Making the census count – and accountable

October 3, 2022 | Blog
Home > Making the census count – and accountable

by Richard Rodger (Edinburgh University)

The author is Professor Emeritus of Economic and Social History at Edinburgh University and a Fellow of the Academy of Social Sciences. He has published widely on British and European urban history, including a recent article in the Economic History Review.

 

For a country obsessed with its history, we are rather casual with our records. We authorize transcriptions of our censuses, but do not cross-check the accuracy of the digitized version.

 

Take this example from Rochdale in 1871; see figure 1. The enumerator’s handwriting is very precise. Transcription should be straightforward. But it is not a full (never mind an exact) transcription as it appears in the digitized census.

 

Gone are:

  1. house numbers
  2. the relationship to head of family
  3. precise age of those under 1 year old
  4. occupation
  5. birthplace below county level
  6. disability – blind, lunatic, deaf, etc.

 

Figure 1.   Census and transcription for Rochdale, 1871

 

Worse still, editorial information has been added which undermines the claim to an ‘accurate transcription’. For example, a ‘birth year’ column is introduced but is an automated addition with only a 50 per cent chance of being accurate.
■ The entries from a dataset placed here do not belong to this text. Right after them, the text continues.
-- ==== Sys2Proof/Machine/Spill.lean ====
section
/-! DEFINITION. Shared operations of Spillway and of the rills: where contexts are, what they hold, discarding them,
handing out and returning tiles, stopping engines, ending launches, and the faults that do all this (R120 to R126,
R299 to R318, R428, R620 to R622, R628 to R633). -/

namespace Sys2Proof.Machine

open Sys2Proof

/-! ## Rills and partitions (R11, R20, R291) -/

/-- Rills of a partition, ascending. -/
def Part.rills (p : Part) : List Nat := (List.range 1024).filter (fun r => bit p.grant.cascades.toNat (r / 16))

/-- The rill is in service (R128). -/
def State.inService (s : State) (r : Nat) : Bool := decide (s.getF (rlOutOfService r) = 0)

/-- ARR cycles that a rill ran (R96). -/
def State.arrCycles (s : State) (r : Nat) : Nat :=
  ((s.terrace (r / 256)).cycles - (s.rill r).cyclesOff) / 100

/-- Scratchpad of a rill (R40). -/
def spadBase (r : Nat) : Nat := 0x040000000000 + r * 0x100000

/-! ## Where a context's region is (R85, R124) -/

/-- Rill whose scratchpad holds the context's region: until the copy of a save finishes (R124). -/
def Context.spadRill (c : Context) : Option Nat :=
  match c.loc with
  | .resident r _ => some r
  | .saving r => some r
  | .saved => none
  | .restoring _ => none

/-- Rill in whose frame 0 to 3 the context is. -/
def Context.rillOf (c : Context) : Option Nat :=
  match c.loc with
  | .resident r _ => some r
  | _ => none

/-- Byte of a context's region. -/
def State.regionByte (s : State) (c : Context) (off : Nat) : Byte :=
  match c.spadRill with
  | some r => Memory.read s.mem.cells (spadBase r + c.regionBase + off)
  | none => Memory.read c.region off

def State.regionRead (s : State) (c : Context) (off : Nat) : Nat → List Byte
  | 0 => []
  | n + 1 => s.regionByte c off :: s.regionRead c (off + 1) n

def State.regionLe (s : State) (c : Context) (off n : Nat) : Nat := leNat (s.regionRead c off n)

/-- Poison marks that remain after bytes [a, a + n) of a scratchpad are written: a whole lane written is clean
(R242). -/
def clearLanes (poison : List Nat) (a n : Nat) : List Nat :=
  poison.filter (fun l => !(decide (a ≤ l ∧ l + 4 ≤ a + n)))

/-- Write bytes into a rill's scratchpad. -/
def State.spadWrite (s : State) (r a : Nat) (bs : List Byte) : State :=
  let s := { s with mem := { s.mem with cells := Memory.writeN s.mem.cells (spadBase r + a) bs } }
  s.setRill r { s.rill r with poison := clearLanes (s.rill r).poison a bs.length }

/-- Write bytes into a context's region. -/
def State.regionWrite (s : State) (k off : Nat) (bs : List Byte) : State :=
  match s.ctx? k with
  | none => s
  | some c =>
    match c.spadRill with
    | some r => s.spadWrite r (c.regionBase + off) bs
    | none => s.setCtx k { c with region := Memory.writeN c.region off bs }

/-- A poisoned lane among bytes [a, a + n) of a rill's scratchpad (R241). -/
def State.poisonAt (s : State) (r a n : Nat) : Option Nat :=
  (s.rill r).poison.find? (fun l => decide (l < a + n ∧ a < l + 4))

/-! ## Threads -/

def Context.thread? (c : Context) (t : Nat) : Option Thread := c.threads[t]?

def Context.setThread (c : Context) (t : Nat) (h : Thread) : Context := { c with threads := c.threads.set t h }

/-- Change one thread of a context. -/
def State.updThread (s : State) (k t : Nat) (f : Thread → Thread) : State :=
  match s.ctx? k with
  | some c => match c.thread? t with
    | some h => s.setCtx k (c.setThread t (f h))
    | none => s
  | none => s

/-- Write s[rd] of a thread; s0 discards (R86). -/
def Thread.setReg (h : Thread) (rd : BitVec 5) (v : W64) : Thread :=
  if rd = 0 then h
  else if v = 0 then { h with regs := h.regs.del rd.toNat }
  else { h with regs := h.regs.put rd.toNat v }

/-- Read s[n]; s0 reads 0 (R86). -/
def Thread.reg (h : Thread) (n : BitVec 5) : W64 := if n = 0 then 0 else h.regs.getD n.toNat 0

/-- A new thread: READY at the entry PC (R299). -/
def Thread.fresh (pc : W64) : Thread :=
  { hw := 0, regs := [], preds := 0, pc := pc, st := .ready, wait := .none, yielding := 0, tile := none, restartPc := none }

/-- Classes marked in a mask of `sy.wait`: bit 0 MX, 1 VX, 2 LS, 3 FT; whether an operation of the thread is not
complete.  FT counts every slot of the thread not yet done. -/
def State.pendingClasses (s : State) (k t mask : Nat) (c : Context) : Bool :=
  match c.rillOf with
  | none => (bit mask 0 && c.mx.any (fun q => decide (q.thr = t))) || (bit mask 1 && c.vx.any (fun q => decide (q.thr = t))) ||
      (bit mask 3 && c.slots.any (fun x => decide (x.2.thr = t) && !x.2.done && !x.2.discard))
  | some r =>
    let v := s.rill r
    (bit mask 0 && (v.mxQ.any (fun q => decide (q.ctx = k ∧ q.thr = t)) || c.mx.any (fun q => decide (q.thr = t)) ||
      v.array.cur.any (fun q => decide (q.ctx = k ∧ q.thr = t)))) ||
    (bit mask 1 && (v.vxQ.any (fun q => decide (q.ctx = k ∧ q.thr = t)) || c.vx.any (fun q => decide (q.thr = t)) ||
      v.vector.cur.any (fun q => decide (q.ctx = k ∧ q.thr = t)))) ||
    (bit mask 2 && v.lsWait.any (fun q => decide (q.ctx = k ∧ q.thr = t))) ||
    (bit mask 3 && c.slots.any (fun x => decide (x.2.thr = t) && !x.2.done && !x.2.discard))

/-! ## Frames of a rill (R84, R121) -/

/-- Contexts that use a rill's resident frames, threads and region: resident, or in frame 4. -/
def State.ctxsOn (s : State) (r : Nat) : List (Nat × Context) :=
  s.ctxs.filter (fun c => match c.2.loc with
    | .resident q _ => decide (q = r)
    | .restoring q => decide (q = r)
    | .saving q => decide (q = r)
    | .saved => false)

/-- Contexts in frames 0 to 3, or about to be (a restore under way holds its frame and threads). -/
def State.usersOf (s : State) (r : Nat) : List (Nat × Context) :=
  (s.ctxsOn r).filter (fun c => match c.2.loc with
    | .saving _ => false
    | _ => true)

/-- Contexts resident in frames 0 to 3. -/
def State.residentOn (s : State) (r : Nat) : List (Nat × Context) :=
  (s.ctxsOn r).filter (fun c => match c.2.loc with
    | .resident _ _ => true
    | _ => false)

/-- Thread counts of the users of a rill. -/
def State.threadsUsed (s : State) (r : Nat) : Nat := ((s.usersOf r).map (fun c => c.2.threads.length)).sum

/-- Region bases of a rill at which `n` bytes are free. -/
def State.freeBases (s : State) (r n : Nat) (except : Option Nat) : List Nat :=
  ((List.range 16).map (fun i => i * 0x10000)).filter (fun b => decide (b + n ≤ 0x100000) &&
    (s.ctxsOn r).all (fun c => except == some c.1 || decide (c.2.regionBase + c.2.regionLen ≤ b ∨ b + n ≤ c.2.regionBase)))

/-- Slots that a context must adopt: taken and not done (R125). -/
def Context.openSlots (c : Context) : Nat := (c.slots.filter (fun x => !x.2.done)).length

/-- The context fits a rill (R313), `except` naming a context about to leave it. -/
def State.fitsRill (s : State) (r : Nat) (c : Context) (except : Option Nat) : Bool :=
  let us := (s.usersOf r).filter (fun u => except != some u.1)
  decide (us.length < 4) &&
  decide ((us.map (fun u => u.2.threads.length)).sum + c.threads.length ≤ 32) &&
  !(s.freeBases r c.regionLen except).isEmpty &&
  decide (((s.rill r).trackers.filter (fun x => except != some x.1)).length + c.openSlots ≤ 128) &&
  (!c.ownsArray || (match (s.rill r).array.owner with
    | none => true
    | some o => except == some o))

/-- Some of a list's members, in the order drawn; which is left open (notes/assumptions/21.md). -/
def State.chooseMany {α : Type} [DecidableEq α] (s : State) (l : List α) : Nat → State × List α
  | 0 => (s, [])
  | n + 1 =>
    match s.choose l with
    | none => (s, [])
    | some x =>
      let r := (s.fresh).chooseMany (l.filter (fun y => decide (y ≠ x))) n
      (r.1, x :: r.2)

/-- Free hardware threads of a rill. -/
def State.freeHw (s : State) (r : Nat) : List Nat :=
  let used := (s.residentOn r).flatMap (fun c => c.2.threads.map (fun h => h.hw))
  (List.range 32).filter (fun h => !used.contains h)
Mary Ann Fitton declared she was aged 57, which the digitized census calculates to be 1814 (i.e. 1871 minus 57), which is assigned as her year of birth. But suppose her date of birth was in between June and December 1813? She would be 70 when the census was taken on 2 April 1871. The column purports to provide accuracy. Instead, it manufactures inaccuracy which misleads those who then search through record linkages for death certificates, wills, and other documents.

 

In Scotland, matters are worse. Paying subscribers are not even permitted to see an image of the original document. Worse still for Scotland, it is not possible to consult the enumerators’ books page by page, and so searches are at the level of an individual record and so more time-consuming, and thus more expensive to search. And of course, the digitized Census of Scotland for 1911 is not yet available on the same basis as in England, and as for the 1921 Census in Scotland, well …

 

Just as frustrating is the inaccurate spelling of street names in the digitized censuses. This could quickly and cheaply be cross-checked and corrected by a panel of local historians who could also vet the surnames which are often mis-spelled (approximately 1 in 20 according to my recent sample of 13,000 individuals) in the digitized version. As the heaviest users of the digitized census, local historians would willingly provide a reservoir of free labour to improve the quality of what should be a priceless historical asset – OUR censuses.

 

Surely it is time for some form of audit and quality control to be introduced into this aspect of government expenditure.